Happy in his work, Walter was no less happy in his play. The glorious mid-day bathes on the hard sparkling yellow sands when the sea was smooth as the blue of heaven, and clear as transparent glass—the long afternoons on the green and sunny cricket field—the strolls over the mountains, and lazy readings under a tree in the fragrant fir-groves—all invigorated him, and gave to his face the health, and to his heart the mirth, which told of an innocent life and a vigorous frame.

But it must not be supposed that he escaped troubles of his own, and his first trouble rose out of the kind boyish protectorate which he had established over little Eden’s interests.

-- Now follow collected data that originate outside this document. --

/-- The members of groups that cannot be reached, by gang rank (R283). -/
def Dev.unreachedMember (d : Dev) (t : AdmitTables) : Option Nat :=
  (((tabGroups t).map fun p => p.2.members).flatten).find? fun g => g != cdRank t.desc && !(d.reachable (nth 0 t.members g))

/-! ### What an admitted context puts in place -/

/-- The keys of a context's entries replaced in a table of entries numbered `per` to a context. -/
def tblPut {α : Type} (per ctx : Nat) (t : Tbl α) (es : List (Nat × α)) : Tbl α :=
  es.foldl (fun t e => tblSet t (per * ctx + e.1) e.2) (t.filter fun p => p.1 / per != ctx)

/-- The tables of a context in place, all barriers at generation 0, all credits at DEPTH. -/
def Dev.placeTables (d : Dev) (ctx : Nat) (t : AdmitTables) : Dev :=
  { d with cmp := { d.cmp with bars := tblPut 1024 ctx d.cmp.bars (tabBars t), convs := tblPut 4096 ctx d.cmp.convs (tabConvs t),
                               groups := tblPut 256 ctx d.cmp.groups (tabGroups t), sets := tblPut 16 ctx d.cmp.sets (tabSets t) } }

/-- The context's own fields, from its descriptor. -/
def Ctx.describe (x : Ctx) (t : AdmitTables) : Ctx :=
  let w := t.desc
  { x with prio := cdPrio w, pilotable := cdPilotable w, evaluation := cdEval w, gangSize := cdSize w, gangRank := cdRank w, members := t.members,
           cores := (cdCores w).map CoreRef.key, saveBase := cdSaveBase w, saveSize := cdSaveSize w, barLen := cdBarLen w, convLen := cdConvLen w,
           groupLen := cdGroupLen w, setLen := cdSetLen w }

/-- The outcome of a mirrored one. -/
def MirrorDue.outcome : MirrorDue → OutcomeF
  | .standby o => o
  | .reconcile _ o => o
  | .pair o => o

/-- The tables of a context leave (R227), and SYNC_IO with its fast barrier. -/
def Dev.clearTables (d : Dev) (ctx : Nat) : Dev :=
  let d := match d.fastBar with | some (c, _) => if c = ctx then d.setObj 0x9000 7 0xFFFFFFFF else d | none => d
  { d with cmp := { d.cmp with bars := d.cmp.bars.filter fun p => p.1 / 1024 != ctx, convs := d.cmp.convs.filter fun p => p.1 / 4096 != ctx,
                               groups := d.cmp.groups.filter fun p => p.1 / 256 != ctx, sets := d.cmp.sets.filter fun p => p.1 / 16 != ctx,
                               arrivals := d.cmp.arrivals.filter fun a => a.ctx != ctx, acks := d.cmp.acks.filter fun a => a.ctx != ctx,
                               releases := d.cmp.releases.filter fun a => a.ctx != ctx, outcomes := d.cmp.outcomes.filter fun a => a.ctx != ctx,
                               mirrored := d.cmp.mirrored.filter fun m => m.outcome.ctx != ctx } }

/-! ### Digests (R283, R357) -/

/-- What this module's tables and those of a member must agree in: the member table, and N, ROOT, ORDER and list of each group that names
both. -/
def tabDigest (t : AdmitTables) (a b : Nat) : List Byte :=
  sha512 ((t.members.map (natLe 2)).flatten) ++
    (((tabGroups t).filter fun p => p.2.members.contains a && p.2.members.contains b).map fun p =>
      sha512 (natLe 2 p.1 ++ natLe 2 p.2.members.length ++ natLe 2 p.2.root ++ natLe 1 (if p.2.basinFirst then 1 else 0) ++ (p.2.members.map (natLe 2)).flatten)).flatten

His rescue of Eden from the clutches of a bad lot was one of Walter’s proudest and gladdest reminiscences. Instead of moping about miserable and lonely, and rapidly developing into a rank harvest the evil seeds which his tormentors had tried to plant in his young heart, Eden was now the gayest of the gay. Secure from most annoyances by possessing the refuge of Power’s study, and the certainty of Walter’s help, he soon began to assert his own position among all the boys of his own age and standing. No longer crushed and intimidated by bullying and bad companions, he was lively, happy, and universally liked, but never happier than when Walter and Power admitted him, as they constantly did, into their own society.